# Thread: Exponential function if a<0

1. ## Exponential function if a<0

I am learning about exponential function from math book for high-school.

I have learned about $\displaystyle y = a^x$ if $\displaystyle a>0$ and $\displaystyle x \in R$. I have understand pretty much of it, but I didn't find any explanation if $\displaystyle a<0$ (why?).

I have tried to understand by myself properties of exponential function $\displaystyle y = a^x$ if $\displaystyle a<0$ and $\displaystyle x \in Z$.

This is what I think are properties:
1) for $\displaystyle a<0$ and $\displaystyle x =2k$ function is defined but there is no inverse function
2) for $\displaystyle a<0$ and $\displaystyle x =2k+1$ function is defined but there is inverse function

Can someone explain me a little bit about that?

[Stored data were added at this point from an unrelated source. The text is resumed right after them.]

@[simp] theorem Core.setLanes_team (k : Core) (r : Nat) (ls : List (Nat × Lane)) : (k.setLanes r ls).team = k.team := rfl
@[simp] theorem Core.setLanes_rank (k : Core) (r : Nat) (ls : List (Nat × Lane)) : (k.setLanes r ls).rank = k.rank := rfl
@[simp] theorem Core.setLanes_lastVf (k : Core) (r : Nat) (ls : List (Nat × Lane)) : (k.setLanes r ls).lastVf = k.lastVf := rfl
@[simp] theorem Core.setLanes_clean (k : Core) (r : Nat) (ls : List (Nat × Lane)) : (k.setLanes r ls).clean = k.clean := rfl
@[simp] theorem Core.setLanes_ctl (k : Core) (r : Nat) (ls : List (Nat × Lane)) : (k.setLanes r ls).ctl = k.ctl := rfl
@[simp] theorem Core.setLanes_ld (k : Core) (r : Nat) (ls : List (Nat × Lane)) : (k.setLanes r ls).ld = k.ld := rfl
@[simp] theorem Core.setLanes_cmp (k : Core) (r : Nat) (ls : List (Nat × Lane)) : (k.setLanes r ls).cmp = k.cmp := rfl
@[simp] theorem Core.setLanes_st (k : Core) (r : Nat) (ls : List (Nat × Lane)) : (k.setLanes r ls).st = k.st := rfl
@[simp] theorem Core.setLanes_biv (k : Core) (r : Nat) (ls : List (Nat × Lane)) : (k.setLanes r ls).biv = k.biv := rfl
@[simp] theorem Core.setLanes_p (k : Core) (r : Nat) (ls : List (Nat × Lane)) : (k.setLanes r ls).p = k.p := rfl
@[simp] theorem Core.setLanes_m (k : Core) (r : Nat) (ls : List (Nat × Lane)) : (k.setLanes r ls).m = k.m := rfl
@[simp] theorem Core.setLanes_tstat (k : Core) (r : Nat) (ls : List (Nat × Lane)) : (k.setLanes r ls).tstat = k.tstat := rfl
@[simp] theorem Core.setLanes_w (k : Core) (r : Nat) (ls : List (Nat × Lane)) : (k.setLanes r ls).w = k.w := rfl
@[simp] theorem Core.setLanes_k (k : Core) (r : Nat) (ls : List (Nat × Lane)) : (k.setLanes r ls).k = k.k := rfl
@[simp] theorem Core.setLanes_lq (k : Core) (r : Nat) (ls : List (Nat × Lane)) : (k.setLanes r ls).lq = k.lq := rfl
@[simp] theorem Core.setLanes_sq (k : Core) (r : Nat) (ls : List (Nat × Lane)) : (k.setLanes r ls).sq = k.sq := rfl
@[simp] theorem Core.setLanes_cq (k : Core) (r : Nat) (ls : List (Nat × Lane)) : (k.setLanes r ls).cq = k.cq := rfl
@[simp] theorem Core.setLanes_yq (k : Core) (r : Nat) (ls : List (Nat × Lane)) : (k.setLanes r ls).yq = k.yq := rfl
@[simp] theorem Core.setLanes_zq (k : Core) (r : Nat) (ls : List (Nat × Lane)) : (k.setLanes r ls).zq = k.zq := rfl
@[simp] theorem Core.setLanes_nextTag (k : Core) (r : Nat) (ls : List (Nat × Lane)) : (k.setLanes r ls).nextTag = k.nextTag := rfl
@[simp] theorem Core.setLanes_ab (k : Core) (r : Nat) (ls : List (Nat × Lane)) : (k.setLanes r ls).ab = k.ab := rfl
@[simp] theorem Core.setLanes_table (k : Core) (r : Nat) (ls : List (Nat × Lane)) : (k.setLanes r ls).table = k.table := rfl
@[simp] theorem Core.setLanes_sr (k : Core) (r : Nat) (ls : List (Nat × Lane)) : (k.setLanes r ls).sr = k.sr := rfl
@[simp] theorem Core.setLanes_frame (k : Core) (r : Nat) (ls : List (Nat × Lane)) : (k.setLanes r ls).frame = k.frame := rfl
@[simp] theorem Core.setLanes_pend (k : Core) (r : Nat) (ls : List (Nat × Lane)) : (k.setLanes r ls).pend = k.pend := rfl
@[simp] theorem Core.setLanes_hotHold (k : Core) (r : Nat) (ls : List (Nat × Lane)) : (k.setLanes r ls).hotHold = k.hotHold := rfl
@[simp] theorem Core.setLanes_demHold (k : Core) (r : Nat) (ls : List (Nat × Lane)) : (k.setLanes r ls).demHold = k.demHold := rfl
@[simp] theorem Core.setLanes_msgHold (k : Core) (r : Nat) (ls : List (Nat × Lane)) : (k.setLanes r ls).msgHold = k.msgHold := rfl
@[simp] theorem Core.setLanes_demWait (k : Core) (r : Nat) (ls : List (Nat × Lane)) : (k.setLanes r ls).demWait = k.demWait := rfl
@[simp] theorem Core.setLanes_faultLog (k : Core) (r : Nat) (ls : List (Nat × Lane)) : (k.setLanes r ls).faultLog = k.faultLog := rfl
@[simp] theorem Core.setLanes_faultSeq (k : Core) (r : Nat) (ls : List (Nat × Lane)) : (k.setLanes r ls).faultSeq = k.faultSeq := rfl
@[simp] theorem Core.setLanes_records (k : Core) (r : Nat) (ls : List (Nat × Lane)) : (k.setLanes r ls).records = k.records := rfl
@[simp] theorem Core.setLanes_logRecord (k : Core) (r : Nat) (ls : List (Nat × Lane)) : (k.setLanes r ls).logRecord = k.logRecord := rfl
@[simp] theorem Core.setLanes_probeP (k : Core) (r : Nat) (ls : List (Nat × Lane)) : (k.setLanes r ls).probeP = k.probeP := rfl
@[simp] theorem Core.setLanes_probe (k : Core) (r : Nat) (ls : List (Nat × Lane)) : (k.setLanes r ls).probe = k.probe := rfl
@[simp] theorem Core.setLanes_recent (k : Core) (r : Nat) (ls : List (Nat × Lane)) : (k.setLanes r ls).recent = k.recent := rfl
@[simp] theorem Core.setLanes_slot (k : Core) (r : Nat) (ls : List (Nat × Lane)) : (k.setLanes r ls).slot = k.slot := rfl
@[simp] theorem Core.setLanes_flight (k : Core) (r : Nat) (ls : List (Nat × Lane)) : (k.setLanes r ls).flight = k.flight := rfl
@[simp] theorem Core.setLanes_occEnd (k : Core) (r : Nat) (ls : List (Nat × Lane)) : (k.setLanes r ls).occEnd = k.occEnd := rfl
@[simp] theorem Core.setLanes_chain (k : Core) (r : Nat) (ls : List (Nat × Lane)) : (k.setLanes r ls).chain = k.chain := rfl
@[simp] theorem Core.setLanes_fenced (k : Core) (r : Nat) (ls : List (Nat × Lane)) : (k.setLanes r ls).fenced = k.fenced := rfl
@[simp] theorem Core.setLanes_withdrawn (k : Core) (r : Nat) (ls : List (Nat × Lane)) : (k.setLanes r ls).withdrawn = k.withdrawn := rfl
@[simp] theorem Core.setLanes_start (k : Core) (r : Nat) (ls : List (Nat × Lane)) : (k.setLanes r ls).start = k.start := rfl

@[simp] theorem Core.setCtx_team (k : Core) (x : CtxId) (v : Ctx) : (k.setCtx x v).team = k.team := by cases x <;> rfl
@[simp] theorem Core.setCtx_rank (k : Core) (x : CtxId) (v : Ctx) : (k.setCtx x v).rank = k.rank := by cases x <;> rfl
@[simp] theorem Core.setCtx_lastVf (k : Core) (x : CtxId) (v : Ctx) : (k.setCtx x v).lastVf = k.lastVf := by cases x <;> rfl
@[simp] theorem Core.setCtx_clean (k : Core) (x : CtxId) (v : Ctx) : (k.setCtx x v).clean = k.clean := by cases x <;> rfl
@[simp] theorem Core.setCtx_v (k : Core) (x : CtxId) (v : Ctx) : (k.setCtx x v).v = k.v := by cases x <;> rfl
@[simp] theorem Core.setCtx_p (k : Core) (x : CtxId) (v : Ctx) : (k.setCtx x v).p = k.p := by cases x <;> rfl
@[simp] theorem Core.setCtx_m (k : Core) (x : CtxId) (v : Ctx) : (k.setCtx x v).m = k.m := by cases x <;> rfl
@[simp] theorem Core.setCtx_tstat (k : Core) (x : CtxId) (v : Ctx) : (k.setCtx x v).tstat = k.tstat := by cases x <;> rfl
@[simp] theorem Core.setCtx_w (k : Core) (x : CtxId) (v : Ctx) : (k.setCtx x v).w = k.w := by cases x <;> rfl
@[simp] theorem Core.setCtx_k (k : Core) (x : CtxId) (v : Ctx) : (k.setCtx x v).k = k.k := by cases x <;> rfl
@[simp] theorem Core.setCtx_lq (k : Core) (x : CtxId) (v : Ctx) : (k.setCtx x v).lq = k.lq := by cases x <;> rfl
@[simp] theorem Core.setCtx_sq (k : Core) (x : CtxId) (v : Ctx) : (k.setCtx x v).sq = k.sq := by cases x <;> rfl
@[simp] theorem Core.setCtx_cq (k : Core) (x : CtxId) (v : Ctx) : (k.setCtx x v).cq = k.cq := by cases x <;> rfl
@[simp] theorem Core.setCtx_yq (k : Core) (x : CtxId) (v : Ctx) : (k.setCtx x v).yq = k.yq := by cases x <;> rfl
@[simp] theorem Core.setCtx_zq (k : Core) (x : CtxId) (v : Ctx) : (k.setCtx x v).zq = k.zq := by cases x <;> rfl
@[simp] theorem Core.setCtx_nextTag (k : Core) (x : CtxId) (v : Ctx) : (k.setCtx x v).nextTag = k.nextTag := by cases x <;> rfl
@[simp] theorem Core.setCtx_ab (k : Core) (x : CtxId) (v : Ctx) : (k.setCtx x v).ab = k.ab := by cases x <;> rfl
@[simp] theorem Core.setCtx_table (k : Core) (x : CtxId) (v : Ctx) : (k.setCtx x v).table = k.table := by cases x <;> rfl
@[simp] theorem Core.setCtx_sr (k : Core) (x : CtxId) (v : Ctx) : (k.setCtx x v).sr = k.sr := by cases x <;> rfl
@[simp] theorem Core.setCtx_frame (k : Core) (x : CtxId) (v : Ctx) : (k.setCtx x v).frame = k.frame := by cases x <;> rfl
@[simp] theorem Core.setCtx_pend (k : Core) (x : CtxId) (v : Ctx) : (k.setCtx x v).pend = k.pend := by cases x <;> rfl
@[simp] theorem Core.setCtx_hotHold (k : Core) (x : CtxId) (v : Ctx) : (k.setCtx x v).hotHold = k.hotHold := by cases x <;> rfl
@[simp] theorem Core.setCtx_demHold (k : Core) (x : CtxId) (v : Ctx) : (k.setCtx x v).demHold = k.demHold := by cases x <;> rfl
@[simp] theorem Core.setCtx_msgHold (k : Core) (x : CtxId) (v : Ctx) : (k.setCtx x v).msgHold = k.msgHold := by cases x <;> rfl
@[simp] theorem Core.setCtx_demWait (k : Core) (x : CtxId) (v : Ctx) : (k.setCtx x v).demWait = k.demWait := by cases x <;> rfl
@[simp] theorem Core.setCtx_faultLog (k : Core) (x : CtxId) (v : Ctx) : (k.setCtx x v).faultLog = k.faultLog := by cases x <;> rfl
@[simp] theorem Core.setCtx_faultSeq (k : Core) (x : CtxId) (v : Ctx) : (k.setCtx x v).faultSeq = k.faultSeq := by cases x <;> rfl
@[simp] theorem Core.setCtx_records (k : Core) (x : CtxId) (v : Ctx) : (k.setCtx x v).records = k.records := by cases x <;> rfl
@[simp] theorem Core.setCtx_logRecord (k : Core) (x : CtxId) (v : Ctx) : (k.setCtx x v).logRecord = k.logRecord := by cases x <;> rfl
@[simp] theorem Core.setCtx_probeP (k : Core) (x : CtxId) (v : Ctx) : (k.setCtx x v).probeP = k.probeP := by cases x <;> rfl
@[simp] theorem Core.setCtx_probe (k : Core) (x : CtxId) (v : Ctx) : (k.setCtx x v).probe = k.probe := by cases x <;> rfl
@[simp] theorem Core.setCtx_recent (k : Core) (x : CtxId) (v : Ctx) : (k.setCtx x v).recent = k.recent := by cases x <;> rfl
@[simp] theorem Core.setCtx_slot (k : Core) (x : CtxId) (v : Ctx) : (k.setCtx x v).slot = k.slot := by cases x <;> rfl
@[simp] theorem Core.setCtx_flight (k : Core) (x : CtxId) (v : Ctx) : (k.setCtx x v).flight = k.flight := by cases x <;> rfl
@[simp] theorem Core.setCtx_occEnd (k : Core) (x : CtxId) (v : Ctx) : (k.setCtx x v).occEnd = k.occEnd := by cases x <;> rfl
@[simp] theorem Core.setCtx_chain (k : Core) (x : CtxId) (v : Ctx) : (k.setCtx x v).chain = k.chain := by cases x <;> rfl
@[simp] theorem Core.setCtx_fenced (k : Core) (x : CtxId) (v : Ctx) : (k.setCtx x v).fenced = k.fenced := by cases x <;> rfl
@[simp] theorem Core.setCtx_withdrawn (k : Core) (x : CtxId) (v : Ctx) : (k.setCtx x v).withdrawn = k.withdrawn := by cases x <;> rfl
@[simp] theorem Core.setCtx_start (k : Core) (x : CtxId) (v : Ctx) : (k.setCtx x v).start = k.start := by cases x <;> rfl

2. Originally Posted by OReilly
I am learning about exponential function from math book for high-school.

I have learned about $\displaystyle y = a^x$ if $\displaystyle a>0$ and $\displaystyle x \in R$. I have understand pretty much of it, but I didn't find any explanation if $\displaystyle a<0$ (why?).
Hello,

I'll try to explain by an example:
Take $\displaystyle f(x)=y=(-2)^x$

a) f(1)=-2 and f(2)=4. That means between x=1 and x=2 the graph of the "function" has to cross the x-axis. But you'll never get the result 0 (zero), if the base isn't zero too.
b) $\displaystyle f \left( \frac{1}{2} \right)=(-2)^{\frac{1}{2}}=\sqrt{-2}$ which isn't a real number.

To avoid all these difficulties exponential functions are only defined for positive bases except 1.

Greetings

EB

3. Originally Posted by earboth
Hello,

I'll try to explain by an example:
Take $\displaystyle f(x)=y=(-2)^x$

a) f(1)=-2 and f(2)=4. That means between x=1 and x=2 the graph of the "function" has to cross the x-axis. But you'll never get the result 0 (zero), if the base isn't zero too.
b) $\displaystyle f \left( \frac{1}{2} \right)=(-2)^{\frac{1}{2}}=\sqrt{-2}$ which isn't a real number.

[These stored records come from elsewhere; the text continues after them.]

/-- A scalar access after its checks. -/
theorem scalarAccess_eq : scalarAccess store code size f s = finish 3 1 s
    (match s.scratch s.core (scaledAddr (s.G f.y) f.z size).toNat size with
      | none => .trap 7 (scaledAddr (s.G f.y) f.z size)
      | some _ => s.issueOp (accessOp store code size f s)) := by
  rw [scalarAccess, ordering_pass hx (rs := [(f.x, 0), (f.y, 1)]) hu noFields]
  simp only [scratchScope_eq]
  rfl

/-- It issues, waits for its stream, or traps for its address. -/
theorem scalarAccess_acts {i : Instr} (hi : exec i s = scalarAccess store code size f s) :
    (InWindow s (scaledAddr (s.G f.y) f.z size).toNat size → StreamRoom s f →
      Completes i s (fun t => Issued s t (accessOp store code size f s))) ∧
    (InWindow s (scaledAddr (s.G f.y) f.z size).toNat size → ¬ StreamRoom s f → exec i s = .next s) ∧
    (¬ InWindow s (scaledAddr (s.G f.y) f.z size).toNat size →
      exec i s = .next (s.takeTrap 7 (scaledAddr (s.G f.y) f.z size))) := by
  have hcmp : s.ctx ≠ .cmp := by
    rw [beq_iff_eq.1 hx]
    cases store <;> decide
  rw [scalarAccess_eq hx hu] at hi
  refine ⟨fun hw hroom => completes_issued ?_, fun hw hroom => ?_, fun hw => ?_⟩
  · obtain ⟨l, hl⟩ := scratch_some hw
    rw [hi, hl, issueOp_room hroom _ rfl]
  · obtain ⟨l, hl⟩ := scratch_some hw
    rw [hi, hl, issueOp_full hroom _ rfl, finish, freeze_of_ne_cmp hcmp]
  · rw [hi, scratch_none hw]
    rfl

end

/-! ### Matrix accesses (R252) -/

/-- The operation a matrix access issues, with the record's address and the displacement as they are then. -/
def shapeOp (code : Nat) (f : LF) (s : State) : Op :=
  { code := code, f := f, x := s.G (zReg f 4), y := s.G f.y, scope := f.t.scope.toNat }

section
variable {s : State} {f : LF} {code : Nat} {x : CtxId} (hx : s.ctx = x) (hu : Usable s [f.y, f.z.extractLsb' 4 5])
include hx hu

theorem shapeIssue_eq : shapeIssue code x f s = finish 3 1 s
    (if code = 0x18 then s.issueHold (shapeOp code f s) true
     else match groupFail (s.teamOf s.core).malloc (matReg f) (matGroup f) with
      | some r => .trap 3 (BitVec.ofNat 64 r)
      | none => s.issueHold (shapeOp code f s) true) :=
  ordering_pass (beq_iff_eq.2 hx) (rs := [(f.y, 1), (zReg f 4, 2)]) (by rw [← zReg_eq] at hu; exact hu) noFields ..

/-- It holds the issue of its context, which stays at it. -/
theorem shapeIssue_holds {i : Instr} (hi : exec i s = shapeIssue code x f s) (hroom : StreamRoom s f) (hpast : PastBody s s.pc)
    (hg : code = 0x18 ∨ groupFail (s.teamOf s.core).malloc (matReg f) (matGroup f) = none) :
    Completes i s (fun t => IssuedHolding s t (shapeOp code f s)) := by
  obtain ⟨t, ht, hplaced, -⟩ := placed s { joined s (shapeOp code f s) with hold := some s.cur.nextOp } s.pc s.cur.loops rfl
    hpast 3 1
  have hhold : s.issueHold (shapeOp code f s) true =
      .go (s.setCur { joined s (shapeOp code f s) with hold := some s.cur.nextOp }) := issueHold_room hroom _ rfl true
  refine ⟨t, ?_, hplaced⟩
  rw [hi, shapeIssue_eq hx hu, ← ht]
  rcases hg with hg | hg
  · rw [if_pos hg, hhold]
    rfl
  · rw [hg]
    split <;> rw [hhold] <;> rfl

/-- A group that is misaligned traps for its first register. -/
theorem shapeIssue_misaligned {i : Instr} (hi : exec i s = shapeIssue code x f s) (hcode : code ≠ 0x18)
    (hg : matReg f % matGroup f ≠ 0) : exec i s = .next (s.takeTrap 3 (BitVec.ofNat 64 (matReg f))) := by
  rw [hi, shapeIssue_eq hx hu, if_neg hcode, groupFail, if_pos hg]
  rfl

end

/-- An aligned group within the sixteen registers and the allocation passes. -/
theorem groupFail_none {malloc first size : Nat} (ha : first % size = 0) (h16 : first + size ≤ 16) (hm : first + size ≤ malloc) :
    groupFail malloc first size = none := by
  rw [groupFail, if_neg (not_not.2 ha), if_neg (by omega)]

/-- Settles O32: each access is one of the two forms above. -/
theorem scratchpadIssues : Obligations.ScratchpadIssues := by
  unfold Obligations.ScratchpadIssues
  refine ⟨fun f s hu => ?scalar, fun f s hu hroom hpast => ?matrix⟩
  case scalar =>
    intro addr scope acts loads stores
    refine ⟨fun hx => ?_, fun hx => ?_⟩
    · have here : (s.ctx == if false = true then .st else .ld) = true := by rw [hx]; rfl
      exact ⟨scalarAccess_acts here hu rfl, scalarAccess_acts here hu rfl, scalarAccess_acts here hu rfl, scalarAccess_acts here hu rfl,
        scalarAccess_acts here hu rfl, scalarAccess_acts here hu rfl, scalarAccess_acts here hu rfl⟩
    · have here : (s.ctx == if true = true then .st else .ld) = true := by rw [hx]; rfl
      exact ⟨scalarAccess_acts here hu rfl, scalarAccess_acts here hu rfl, scalarAccess_acts here hu rfl, scalarAccess_acts here hu rfl⟩
  case matrix =>
    intro d g o fits
    have hd : matReg f = d := field_eq_extract f.x 1 4
    have hg : matGroup f = g := congrArg (2 ^ ·) (field_eq_extract f.z 2 2)
    have ho (code : Nat) : shapeOp code f s = o code := by rw [shapeOp, zReg_eq]
    have passes (h : fits) : groupFail (s.teamOf s.core).malloc (matReg f) (matGroup f) = none := by
      rw [hd, hg]
      exact groupFail_none h.1 h.2.1 h.2.2
    have misaligned (h : d % g ≠ 0) : matReg f % matGroup f ≠ 0 := by rwa [hd, hg]
    refine ⟨fun hx h => ?_, fun hx h => ?_, fun hx => ?_, fun hx h => ?_, fun hx h => ?_⟩
    · rw [← ho]
      exact shapeIssue_holds hx hu rfl hroom hpast (.inr (passes h))
    · rw [← ho]
      exact shapeIssue_holds hx hu rfl hroom hpast (.inr (passes h))
    · rw [← ho]
      exact shapeIssue_holds hx hu rfl hroom hpast (.inl rfl)
    · rw [← hd]
      exact shapeIssue_misaligned (code := 0x16) hx hu rfl (by decide) (misaligned h)
    · rw [← hd]
      exact shapeIssue_misaligned (code := 0x17) hx hu rfl (by decide) (misaligned h)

To avoid all these difficulties exponential functions are only defined for positive bases except 1.

Greetings

EB
Yes, I understand now.
Thanks!

Just out of curiosity, how do you define $\displaystyle 0^0$?

4. Originally Posted by OReilly
Just out of curiosity, how do you define $\displaystyle 0^0$?
It is generally left undefined. When one defines it though, mostly for the purpose of simplyfing sum- and product notation and power series, it is usually defined as 1. The reason why this is more logical than choosing it to be 0 is because of the real limit of x^x for x going to zero is 1, you may also want to check the graph of the function y = x^x for x tending to 0.

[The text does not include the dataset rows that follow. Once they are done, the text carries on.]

-- ==== Sys2Proof/Machine/Modulator.lean ====
section
/-! DEFINITION. The single-sideband modulator and the gain crossfade mixer (spec/43_modulator_mixer.md): MODULATE and
MIX. -/

namespace Sys2Proof.Machine

open Sys2Proof Sys2Proof.Config

/-- The wrapped phase value `u` that MODULATE uses (R180, R195): 1.0 is subtracted from a stored value of 1.0 or more. -/
def wrapPhase (step k : Nat) (v : F64) : F64 :=
  if ge64 v one64 then sub64 ⟨step, .wrap, k, 0⟩ v one64 else v

/-- The sideband sign as a binary64: +1.0 for 0, -1.0 for 1 (R182). -/
def signValue (sign : BitVec 1) : F64 := if sign = 0 then one64 else minusOne64

/-- The rotated sample of MODULATE for the wrapped phase `v` and the delayed sample `y` (R180). -/
def rotate (p : Params) (step k : Nat) (sign : BitVec 1) (v : F64) (y : C64) : F32 :=
  let phase := mul64 ⟨step, .phase, k, 0⟩ twoPi64 v
  let cs := cos64 p.trig ⟨step, .cosine, k, 0⟩ phase
  let sn := sin64 p.trig ⟨step, .sine, k, 0⟩ phase
  let t1 := mul64 ⟨step, .modRe, k, 0⟩ y.re cs
  let t2 := mul64 ⟨step, .modIm, k, 0⟩ (mul64 ⟨step, .modSign, k, 0⟩ (signValue sign) y.im) sn
  to32 ⟨step, .modNarrow, k, 0⟩ (add64 ⟨step, .modAdd, k, 0⟩ t1 t2)

/-- The stored phase after MODULATE used the wrapped phase `v` (R180). -/
def advance (step k : Nat) (v f : F64) : F64 := add64 ⟨step, .advance, k, 0⟩ v f

/-- MODULATE(k) (R180). -/
def modulate (p : Params) (step k : Nat) (u : Instance) : Instance :=
  let v := wrapPhase step k u.inc
  { u with
    rawOut := u.rawOut.set k (rotate p step k u.sign v (cget u.outdata k))
    inc := advance step k v u.fracFreq }

/-- The crossfaded gain of sample `k` of a block of length `n` (R187): from `cu` towards `tg` over the first
`min(n, 512)` samples, then `tg`. -/
def mixGain (step c k n : Nat) (cu tg : F32) : F32 :=
  let m := min n 512
  if k < m then
    add32 ⟨step, .mixGain, c, k⟩ cu
      (mul32 ⟨step, .mixRamp, c, k⟩ (sub32 ⟨step, .mixDelta, c, 0⟩ tg cu) (rne32 k m))
  else tg

/-- One output word of MIX (R187, R188): the old word plus the sample times the gain. -/
def mixWord (step c k n : Nat) (cu tg raw old : F32) : F32 :=
  add32 ⟨step, .mixAdd, c, k⟩ old (mul32 ⟨step, .mixMul, c, k⟩ raw (mixGain step c k n cu tg))

/-- The accumulation of channel `c` into `OUT_BUF[c][k]` (R187, R188). -/
def mixSample (step n c : Nat) (u : Instance) (k : Nat) (m : Memory) : Memory :=
  Memory.setWord m (outAddr c k)
    (mixWord step c k n (u.current.getD c 0) (u.target.getD c 0) (u.rawOut.getD k 0) (Memory.sample m (outAddr c k)))

/-- MIX(c) for a block of length `n` (R187), ending with `current[c] <- target[c]` (R189). -/
def mix (step n c : Nat) (u : Instance) : Instance :=
  { u with
    mem := forUp (mixSample step n c u) n u.mem
    current := u.current.set c (u.target.getD c 0) }

end Sys2Proof.Machine
end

5. Here let me demonstrate the graph $\displaystyle y=x^x$ for $\displaystyle x>0$
As you can see it is "reasonable" to say that at $\displaystyle x=0$ we have $\displaystyle y=0^0=1$ eventhough it is undefined there.

6. To define logarithms of negative real numbers you have to go into the complex numbers. The fundamental formula is $\displaystyle e^{2\pi i} = 1$ which means that logarithms are really only defined up to the addition of a possible multiple of $\displaystyle 2 \pi i$. For positive reals, it makes sense to define "the" logarithm as a real number. For negative reals, we can say, for example, $\displaystyle \log (-x) = \log x + \pi i$ where the logarithm for the positive number x is the usual real value (this definition of log incorporates the famous formula $\displaystyle e^{\pi i} = -1$). But you could equally define it to be $\displaystyle \log x - \pi i$ or indeed $\displaystyle \log x + 1001\pi i$ if you wanted. You're always going to run up against the problem that now the formula $\displaystyle \log xy = \log x + \log y$ is only valid up to adding a possible correction of $\displaystyle 2\pi i$ or a multiple thereof (consider any sensible way of defining $\displaystyle \log (-1)^2$).